What Simplicius is quaintly telling us in terms of reasoned analysis of the elements of being which are quite "Greek" to us moderns, is that matter is to be thought of as a kind of sediment deposited on the lowest levels of inert life by the crystallization of ethereal forces, precisely as snow is the sedimentary deposit of vaporous states of water, subjected to a reduction of temperature. Nature furnishes a perfect analogy for every truth.

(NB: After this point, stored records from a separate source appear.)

-- ==== Sys2Proof/Laws/BitStreams.lean ====
section
/-! SUPPORT. Bit strings in bytes and words, ENCODE's code stream, and DECODE's loop: what one bit does, what the loop writes,
and when it ends. -/

namespace Sys2Proof.Machine

/-! ### Bits of a number written most significant bit first (30_encoding.md R90) -/

theorem msbFirst_append_bit (b : Bits) (x : Bool) : msbFirst (b ++ [x]) = 2 * msbFirst b + x.toNat := by
  simp [msbFirst, List.foldl_append]

/-- Bit j of the string is bit `length − 1 − j` of the number. -/
theorem msbFirst_testBit (b : Bits) : ∀ j, j < b.length → (msbFirst b).testBit (b.length - 1 - j) = b.getD j false := by
  induction b using List.reverseRecOn with
  | nil => simp
  | append_singleton b x ih =>
    intro j hj
    simp only [List.length_append, List.length_cons, List.length_nil] at hj ⊢
    rw [msbFirst_append_bit]
    by_cases e : j = b.length
    · subst e
      have : b.length + (0 + 1) - 1 - b.length = 0 := by omega
      rw [this, Nat.testBit_zero]
      cases x <;> simp [Nat.add_mod]
    · have h1 : b.length + (0 + 1) - 1 - j = (b.length - 1 - j) + 1 := by omega
      have h2 : (2 * msbFirst b + x.toNat) / 2 = msbFirst b := by cases x <;> simp; omega
      rw [h1, Nat.testBit_succ, h2, ih j (by omega), List.getD_append _ _ _ _ (by omega)]

theorem firstBits_length (n : Nat) (b : Bits) : (firstBits n b).length = n := by
  simp [firstBits]

theorem firstBits_getD (n : Nat) (b : Bits) {j : Nat} (h : j < n) : (firstBits n b).getD j false = b.getD j false := by
  have h1 : (firstBits n b)[j]? = (b ++ List.replicate n false)[j]? := by
    unfold firstBits; rw [List.getElem?_take]; simp [h]
  rw [List.getD_eq_getElem?_getD, List.getD_eq_getElem?_getD, h1]
  by_cases hb : j < b.length
  · rw [List.getElem?_append_left hb]
  · rw [List.getElem?_append_right (by omega), List.getElem?_replicate, List.getElem?_eq_none (by omega)]
    split <;> rfl

/-- A word of `n` bits filled from a bit string, most significant bit first, with 0 for every missing bit. -/
theorem ofNat_msbFirst_getLsbD (n : Nat) (b : Bits) {j : Nat} (h : j < n) :
    (BitVec.ofNat n (msbFirst (firstBits n b))).getLsbD (n - 1 - j) = b.getD j false := by
  have := msbFirst_testBit (firstBits n b) j (by rw [firstBits_length]; exact h)
  rw [firstBits_length, firstBits_getD n b h] at this
  rw [BitVec.getLsbD_ofNat, this]
  simp; omega

theorem byteBit_byteOfBits (b : Bits) {j : Nat} (h : j < 8) : byteBit (byteOfBits b) j = b.getD j false :=
  ofNat_msbFirst_getLsbD 8 b h

theorem ceilDiv_eq (a : Nat) : ceilDiv a 8 = (a + 7) / 8 := rfl

@[simp] theorem packBytes_length : ∀ n b, (packBytes n b).length = n
  | 0, _ => rfl
  | n + 1, b => by simp [packBytes, packBytes_length n]

theorem pack_length (b : Bits) : (pack b).length = (b.length + 7) / 8 := by rw [pack, packBytes_length, ceilDiv_eq]

/-- Bit k of the string is bit k of its bytes, counted from the most significant bit of the first (R90). -/
theorem packBytes_bit : ∀ n b k, k < 8 * n → byteBit ((packBytes n b).getD (k / 8) 0) (k % 8) = b.getD k false
  | 0, b, k, h => by omega
  | n + 1, b, k, h => by
    by_cases hk : k < 8
    · have h1 : k / 8 = 0 := by omega
      have h2 : k % 8 = k := by omega
      rw [h1, h2]
      show byteBit (byteOfBits b) k = _
      exact byteBit_byteOfBits b hk
    · have h1 : k / 8 = (k - 8) / 8 + 1 := by omega
      have h2 : k % 8 = (k - 8) % 8 := by omega
      rw [h1, h2]
      show byteBit ((packBytes n (b.drop 8)).getD ((k - 8) / 8) 0) ((k - 8) % 8) = _
      rw [packBytes_bit n (b.drop 8) (k - 8) (by omega)]
      rw [List.getD_eq_getElem?_getD, List.getD_eq_getElem?_getD, List.getElem?_drop]
      congr 2; omega

theorem bytesAt_getD {m : List Host.Cell} {a n k : Nat} (h : k < n) : (bytesAt m a n).getD k 0 = memGet m (a + k) := by
  simp [bytesAt, List.getD_eq_getElem?_getD, h]

theorem payloadBit_eq (m : List Host.Cell) (a k : Nat) : payloadBit m a k = byteBit (memGet m (a + k / 8)) (k % 8) := rfl

/-- A window that holds `pack b` holds the bits of `b`, and 0 after them (R90). -/
theorem payloadBit_pack {m : List Host.Cell} {a : Nat} {b : Bits} (h : bytesAt m a ((b.length + 7) / 8) = pack b) {k : Nat}
    (hk : k < 8 * ((b.length + 7) / 8)) : payloadBit m a k = b.getD k false := by
  rw [payloadBit_eq, ← bytesAt_getD (n := (b.length + 7) / 8) (by omega), h]
  exact packBytes_bit _ b k (by rw [ceilDiv_eq]; exact hk)

/-! ### The code stream (30_encoding.md R91, 44_bit_packer.md R191, R194) -/

theorem codeStream_some (code : Vector (Option Bits) 256) : ∀ (l : List Byte) (codes : List Bits),
    l.map (codeOf code) = codes.map some → codeStream code l = some codes.flatten
  | [], codes, h => by
    cases codes with
    | nil => rfl
    | cons c cs => simp at h
  | x :: xs, codes, h => by
    cases codes with
    | nil => simp at h
    | cons c cs =>
      simp only [List.map_cons, List.cons.injEq] at h
      simp [codeStream, h.1, codeStream_some code xs cs h.2]

/-- ENCODE's check fails exactly when some symbol has no code (R194). -/
theorem codeStream_none (code : Vector (Option Bits) 256) : ∀ l : List Byte,
    codeStream code l = none ↔ ∃ x ∈ l, codeOf code x = none
  | [] => by simp [codeStream]
  | x :: xs => by
    have ih := codeStream_none code xs
    cases hx : codeOf code x with
    | none => simp [codeStream, hx]
    | some p =>
      cases hs : codeStream code xs with
      | none => simp only [codeStream, hx, hs, true_iff]; obtain ⟨y, hy, h⟩ := ih.1 hs; exact ⟨y, by simp [hy], h⟩
      | some b =>
        simp only [codeStream, hx, hs, reduceCtorEq, false_iff]
        rintro ⟨y, hy, h⟩
        rcases List.mem_cons.1 hy with rfl | hy
        · rw [hx] at h; simp at h
        · have := ih.2 ⟨y, hy, h⟩; rw [hs] at this; simp at this

/-- With the code table of a tree, ENCODE's stream is the tree's bitstream (R91). -/
theorem codeStream_eq_bits {code : Vector (Option Bits) 256} {tree : CodeTree} (h : ∀ x, codeOf code x = tree.code x) :
    ∀ l, codeStream code l = tree.bits l
  | [] => rfl
  | x :: xs => by
    simp only [codeStream, CodeTree.bits, h x, codeStream_eq_bits h xs]
    cases tree.code x <;> cases tree.bits xs <;> rfl

/-! ### One turn of DECODE's loop (45_bit_unpacker.md R210) -/

/-- Where the cursor goes on a bit, and the symbol it gives, if it gives one (R210, R212). -/
def turn (s : State) (cur : NodeIndex) (bit : Bool) : NodeIndex × Option Byte :=
  match (nodeAt s.arena s.root).kind with
  | .leaf => (s.root, some (nodeAt s.arena s.root).sym)
  | .internal =>
    let child := if bit then (nodeAt s.arena cur).right else (nodeAt s.arena cur).left
    match (nodeAt s.arena child).kind with
    | .internal => (child, none)
    | .leaf => (s.root, some (nodeAt s.arena child).sym)

/-- A loop in progress: what it has written so far, and the byte it is reading. -/
structure Progress (s : State) (c : Cursor) (done : List Byte) : Prop where
  written : c.written = done.length
  wf : memWf s.mem = true → memWf c.mem = true
  bytes : memWf s.mem = true → bytesAt c.mem s.dstAddr.toNat done.length = done
  outside : SameOutside s.mem c.mem s.dstAddr.toNat done.length
  byte : c.bitpos % 8 ≠ 0 → c.byte = memGet s.mem (s.srcAddr.toNat + c.bitpos / 8)

/-- The source window and the bytes DECODE writes have no byte in common. -/
def Apart (s : State) : Prop :=
  ∀ j k, j < s.symCount.toNat → k < s.srcLen.toNat → s.srcAddr.toNat + k ≠ s.dstAddr.toNat + j

theorem apart_of_no_overlap {s : State}
    (h : ¬(0 < s.srcLen.toNat ∧ 0 < s.dstCap.toNat ∧ s.srcAddr.toNat < s.dstAddr.toNat + s.dstCap.toNat ∧
      s.dstAddr.toNat < s.srcAddr.toNat + s.srcLen.toNat)) (hc : s.symCount.toNat ≤ s.dstCap.toNat) : Apart s := by
  intro j k hj hk he
  exact h ⟨by omega, by omega, by omega, by omega⟩

theorem progress_start (s : State) :
    Progress s { bitpos := 0, written := 0, cur := s.root, byte := 0, mem := s.mem } [] :=
  ⟨rfl, fun h => h, fun _ => rfl, fun _ _ => rfl, fun h => absurd rfl h⟩

/-- The cursor after a bit that gives no symbol. -/
def Cursor.skip (c : Cursor) (cur : NodeIndex) (v : Byte) : Cursor :=
  { c with bitpos := c.bitpos + 1, byte := v, cur := cur }

/-- The cursor after a bit that gives a symbol. -/
def Cursor.put (c : Cursor) (s : State) (v sym : Byte) : Cursor :=
  { bitpos := c.bitpos + 1, written := c.written + 1, cur := s.root, byte := v,
    mem := memSet c.mem (s.dstAddr.toNat + c.written) sym }

theorem byte_after {s : State} {k : Nat} {v : Byte} (hv : v = memGet s.mem (s.srcAddr.toNat + k / 8)) (h : (k + 1) % 8 ≠ 0) :
    v = memGet s.mem (s.srcAddr.toNat + (k + 1) / 8) := by
  have : (k + 1) / 8 = k / 8 := by omega
  rw [this]; exact hv

theorem progress_skip {s : State} {c : Cursor} {done : List Byte} (h : Progress s c done) (cur : NodeIndex) {v : Byte}
    (hv : v = memGet s.mem (s.srcAddr.toNat + c.bitpos / 8)) : Progress s (c.skip cur v) done :=
  ⟨h.written, h.wf, h.bytes, h.outside, fun h' => byte_after hv h'⟩

theorem bytesAt_set_last {m : List Host.Cell} {a n : Nat} {x : Byte} (hw : memWf m = true) {l : List Byte}
    (h : bytesAt m a n = l) : bytesAt (memSet m (a + n) x) a (n + 1) = l ++ [x] := by
  subst h
  simp only [bytesAt, List.range_succ, List.map_append, List.map_cons, List.map_nil]
  rw [memGet_memSet_same hw]
  congr 1
  apply List.map_congr_left
  intro k hk
  rw [List.mem_range] at hk
  exact memGet_memSet_of_ne (by omega) _ _

theorem progress_put {s : State} {c : Cursor} {done : List Byte} (h : Progress s c done) {v sym : Byte}
    (hv : v = memGet s.mem (s.srcAddr.toNat + c.bitpos / 8)) (hd : s.dstAddr.toNat + done.length < Config.dmaSize) :
    Progress s (c.put s v sym) (done ++ [sym]) := by
  have hw := h.written
  refine ⟨by simp [Cursor.put, hw], fun hm => ?_, fun hm => ?_, ?_, fun h' => byte_after hv h'⟩
  · exact memSet_wf (by rw [hw]; exact hd) _ (h.wf hm)
  · simp only [Cursor.put, hw, List.length_append, List.length_cons, List.length_nil, Nat.zero_add]
    exact bytesAt_set_last (h.wf hm) (h.bytes hm)
  · intro x hx
    simp only [List.length_append, List.length_cons, List.length_nil] at hx
    simp only [Cursor.put, hw]
    rw [memGet_memSet_of_ne (by omega), h.outside x (by omega)]

theorem fetchBits_ok {s : State} {c : Cursor} {done : List Byte} (h : Progress s c done) (ha : Apart s)
    (hl : done.length ≤ s.symCount.toNat) (hb : c.bitpos < 8 * s.srcLen.toNat)
    (hr : c.bitpos % 8 = 0 → busOk s.busHoles (s.srcAddr.toNat + c.bitpos / 8) .read = true) :
    fetchBits s c = .ok (memGet s.mem (s.srcAddr.toNat + c.bitpos / 8)) := by
  unfold fetchBits
  split
  · rename_i h0
    have hsame : memGet c.mem (s.srcAddr.toNat + c.bitpos / 8) = memGet s.mem (s.srcAddr.toNat + c.bitpos / 8) := by
      apply h.outside
      by_contra hc
      have : ∃ j, j < s.symCount.toNat ∧ s.srcAddr.toNat + c.bitpos / 8 = s.dstAddr.toNat + j :=
        ⟨s.srcAddr.toNat + c.bitpos / 8 - s.dstAddr.toNat, by omega, by omega⟩
      obtain ⟨j, hj, he⟩ := this
      exact ha j (c.bitpos / 8) hj (by omega) he
    simp [dmaRead, hr h0, hsame]
  · rename_i h0; rw [h.byte h0]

A common ancient symbolic term for our life here is the "sea of generation." Iamblichus joins Heraclitus in likening generation to a water symbol, that of a river, as being always in flux. It is the river of Lethe, flowing through the dark meadows of Ate, as Empedocles says. It represents in its swirling currents the voracity of matter and the light-hating world, as the gods say, and the winding streams under which many are drawn down, as the Chaldean Oracles assert. The fitness of the meadow to stand for this life is seen in its lying always (Page 269) in a low marshy place contiguous to a stream. It tells of land and water in juxtaposition and therefore matches mire in its suggestiveness.

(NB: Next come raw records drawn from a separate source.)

/-- A merge keeps the invariant (R122). -/
theorem grown_mergeTwo {n total : Nat} {f : Forest} (h : Grown n total f) {a b : Item} {rest rest' : List Item}
    (ha : takeMin f.work = some (a, rest)) (hb : takeMin rest = some (b, rest')) :
    Grown n total (mergeTwo f a b rest') := by
  obtain ⟨pa, ma⟩ := takeMin_spec ha
  obtain ⟨pb, mb⟩ := takeMin_spec hb
  have pw : f.work.Perm (a :: b :: rest') := pa.trans (pb.cons a)
  have hlen : f.work.length = rest'.length + 2 := by rw [pw.length_eq]; simp
  have hcount := h.count
  have hle := h.leaves_le
  have hn : f.next < 511 := by omega
  have hmemw : ∀ it, it ∈ f.work ↔ it = a ∨ it = b ∨ it ∈ rest' := fun it => by rw [pw.mem_iff]; simp
  obtain ⟨hai, haw⟩ := h.items a ((hmemw a).2 (.inl rfl))
  obtain ⟨hbi, hbw⟩ := h.items b ((hmemw b).2 (.inr (.inl rfl)))
  have hnd : ((a :: b :: rest').map Item.index).Nodup := (pw.map _).nodup_iff.1 h.nodup
  simp only [List.map_cons, List.nodup_cons, List.mem_cons, not_or] at hnd
  obtain ⟨⟨hab, har⟩, hbr, hndr⟩ := hnd
  have hsum : a.weight + (b.weight + (rest'.map Item.weight).sum) = total := by
    rw [← h.sum, (pw.map Item.weight).sum_eq]; simp
  have htot := h.total_lt
  have hnge := h.next_ge
  -- the nodes of the new forest
  have hnode : ∀ k, k < f.next → (mergeTwo f a b rest').node k = f.node k := fun k hk =>
    node_set_ne hn (by omega) (by omega)
  have hself : (mergeTwo f a b rest').node f.next = Node.internal (BitVec.ofNat 9 (min a.index b.index))
      (BitVec.ofNat 9 (max a.index b.index)) (BitVec.ofNat 40 (a.weight + b.weight)) := node_set_self hn
  have hmin : (BitVec.ofNat 9 (min a.index b.index)).toNat = min a.index b.index := by simp; omega
  have hmax : (BitVec.ofNat 9 (max a.index b.index)).toNat = max a.index b.index := by simp; omega
  have hnext : (mergeTwo f a b rest').next = f.next + 1 := rfl
  have hwork : (mergeTwo f a b rest').work = rest' ++ [{ weight := a.weight + b.weight, index := f.next }] := rfl
  -- no other unmerged entry comes before the two
  have hleast : ∀ j, j < f.next → f.Unmerged n j f.next → j ≠ a.index → j ≠ b.index →
      ∃ it ∈ rest', it.index = j ∧ a.before it = true ∧ b.before it = true := by
    intro j hj hu ja jb
    obtain ⟨it, hit, rfl⟩ := (h.unmerged j).2 ⟨hj, hu⟩
    rcases (hmemw it).1 hit with rfl | rfl | hr
    · exact absurd rfl ja
    · exact absurd rfl jb
    · exact ⟨it, hr, rfl, before_of_not_before (ma it (pb.mem_iff.2 (List.mem_cons_of_mem _ hr))) (Ne.symm ja),
        before_of_not_before (mb it hr) (Ne.symm jb)⟩
  have hua := ((h.unmerged a.index).1 ⟨a, (hmemw a).2 (.inl rfl), rfl⟩).2
  have hub := ((h.unmerged b.index).1 ⟨b, (hmemw b).2 (.inr (.inl rfl)), rfl⟩).2
  have hmerge : (mergeTwo f a b rest').MergeAt n f.next := by
    refine ⟨min a.index b.index, max a.index b.index, by omega, by omega, ?_, ?_, ?_⟩
    · rw [unmerged_congr hnode]
      rcases Nat.le_total a.index b.index with e | e
      · rwa [Nat.min_eq_left e]
      · rwa [Nat.min_eq_right e]
    · rw [unmerged_congr hnode]
      rcases Nat.le_total a.index b.index with e | e
      · rwa [Nat.max_eq_right e]
      · rwa [Nat.max_eq_left e]
    · rw [hself, hnode _ (by omega), hnode _ (by omega)]
      refine ⟨rfl, rfl, hmin, hmax, ?_, ?_⟩
      · simp only [Node.internal, BitVec.toNat_ofNat]
        rcases Nat.le_total a.index b.index with e | e
        · rw [Nat.min_eq_left e, Nat.max_eq_right e, ← haw, ← hbw]; exact Nat.mod_eq_of_lt (by omega)
        · rw [Nat.min_eq_right e, Nat.max_eq_left e, ← haw, ← hbw, Nat.add_comm]; exact Nat.mod_eq_of_lt (by omega)
      · intro j hj hu ja jb
        obtain ⟨it, hit, hji, h1, h2⟩ := hleast j hj ((unmerged_congr hnode).1 hu) (by omega) (by omega)
        obtain ⟨_, hw⟩ := h.items it ((hmemw it).2 (.inr (.inr hit)))
        rw [before_iff] at h1 h2
        unfold Forest.Before
        rw [hnode _ (by omega), hnode _ (by omega), hnode _ (by omega)]
        subst hji
        rw [haw, hw] at h1
        rw [hbw, hw] at h2
        rcases Nat.le_total a.index b.index with e | e
        · rw [Nat.min_eq_left e, Nat.max_eq_right e]; exact ⟨h1, h2⟩
        · rw [Nat.min_eq_right e, Nat.max_eq_left e]; exact ⟨h2, h1⟩
  refine ⟨hle, htot, ?_, ?_, ?_, ?_, ?_, ?_, ?_, ?_, ?_, ?_⟩
  · rw [hnext]; omega
  · rw [hnext, hwork]; simp; omega
  · simp [hwork]
  · rw [hwork, List.map_append, List.nodup_append]
    refine ⟨hndr, by simp, fun x hx y hy => ?_⟩
    obtain ⟨it, hit, rfl⟩ := List.mem_map.1 hx
    have := (h.items it ((hmemw it).2 (.inr (.inr hit)))).1
    simp at hy; omega
  · intro it hit
    rw [hwork, List.mem_append, List.mem_singleton] at hit
    rcases hit with hit | rfl
    · have := h.items it ((hmemw it).2 (.inr (.inr hit)))
      refine ⟨by rw [hnext]; omega, ?_⟩
      rw [hnode _ this.1]; exact this.2
    · refine ⟨by rw [hnext]; simp, ?_⟩
      simp only
      rw [hself]
      simp only [Node.internal, BitVec.toNat_ofNat]
      exact (Nat.mod_eq_of_lt (by omega)).symm
  · rw [hwork]; simp; omega
  · intro k hk; rw [hnode k (by omega)]; exact h.leaf k hk
  · intro m h1 h2
    rw [hnext] at h2
    by_cases e : m = f.next
    · subst e; exact hmerge
    · exact mergeAt_congr (fun k hk => hnode k (by omega)) (h.merge m h1 (by omega))
  · intro j
    rw [hnext, unmerged_succ, unmerged_congr hnode, hself, hwork]
    simp only [Node.internal, hmin, hmax]
    constructor
    · rintro ⟨it, hit, rfl⟩
      rw [List.mem_append, List.mem_singleton] at hit
      rcases hit with hit | rfl
      · have h1 := (h.unmerged it.index).1 ⟨it, (hmemw it).2 (.inr (.inr hit)), rfl⟩
        have h2 : it.index ≠ a.index := fun e => har (e ▸ List.mem_map.2 ⟨it, hit, rfl⟩)
        have h3 : it.index ≠ b.index := fun e => hbr (e ▸ List.mem_map.2 ⟨it, hit, rfl⟩)
        exact ⟨by omega, h1.2, fun _ => ⟨by omega, by omega⟩⟩
      · refine ⟨by simp, fun k hk1 hk2 => ?_, fun _ => ⟨by simp only; omega, by simp only; omega⟩⟩
        obtain ⟨x, y, hxy, hym, _, _, _, _, hl, hr, _⟩ := h.merge k hk1 hk2
        rw [hl, hr]
        exact ⟨by simp only; omega, by simp only; omega⟩
    · rintro ⟨hj, hu, hne⟩
      by_cases e : j = f.next
      · exact ⟨⟨a.weight + b.weight, f.next⟩, by simp, e.symm⟩
      · have h2 := hne hnge
        obtain ⟨it, hit, hij, _⟩ := hleast j (by omega) hu (by omega) (by omega)
        exact ⟨it, by simp [hit], hij⟩
  · obtain ⟨vs, hv, hp⟩ := h.forest
    have hv' := forest_visits_set hn (Node.internal (BitVec.ofNat 9 (min a.index b.index))
      (BitVec.ofNat 9 (max a.index b.index)) (BitVec.ofNat 40 (a.weight + b.weight))) hv hp
    obtain ⟨us, hu, hup⟩ := List.perm_comp_forall₂ pw.symm hv'
    cases hu with
    | cons hva hu =>
      cases hu with
      | cons hvb hu =>
        rename_i va vb us'
        refine ⟨us' ++ [f.next :: (if a.index ≤ b.index then va ++ vb else vb ++ va)], ?_, ?_⟩
        · refine List.rel_append hu (.cons ?_ .nil)
          have e : (BitVec.ofNat 9 f.next).toNat = f.next := by simp; omega
          have hk : nodeAt (mergeTwo f a b rest').arena (BitVec.ofNat 9 f.next) = _ := hself
          rcases Nat.le_total a.index b.index with e' | e'
          · rw [Nat.min_eq_left e', Nat.max_eq_right e'] at hk
            have key := visits_internal hk (visits_mono (e := f.next) (by omega) hva) (visits_mono (by omega) hvb)
            rw [e] at key
            rw [if_pos e']
            exact key
          · rw [Nat.min_eq_right e', Nat.max_eq_left e'] at hk
            have key := visits_internal hk (visits_mono (e := f.next) (by omega) hvb) (visits_mono (by omega) hva)
            rw [e] at key
            rw [if_neg (by omega)]
            exact key
        · rw [hnext, List.range_succ]
          have h1 : (va :: vb :: us').flatten.Perm (List.range f.next) := (hup.flatten).trans hp
          have h2 : (us' ++ [f.next :: (if a.index ≤ b.index then va ++ vb else vb ++ va)]).flatten.Perm
              ((va :: vb :: us').flatten ++ [f.next]) := by
            rw [List.perm_iff_count]
            intro x
            split <;> simp only [List.flatten_append, List.flatten_cons, List.flatten_nil, List.count_append,
              List.count_cons, List.count_nil] <;> omega
          exact h2.trans (h1.append_right _)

Plotinus in a passage already quoted has called our descent a fall into dark mire. The Hebrew Psalmist, in the words of the incarnated deity, cries:
"Save me, O God! for the waters are come in unto my soul. I sink in deep mire, where there is no standing. I am come in unto deep waters where the floods overwhelm me."
Without the skill of the Greeks in dealing with abstruse facts of cosmology under symbolic typism we are hardly prepared to catch the aptness of the figure of water for the creeping inroads of sensual impulse upon the divine purity. But the god cries that the waters of animal passion have come in to inundate his soul. Again he prays:
"Deliver me out of the mire, and let me not sink. Let me be delivered from them that hate me. Let not the water-floods overwhelm me, neither let the deep swallow me up."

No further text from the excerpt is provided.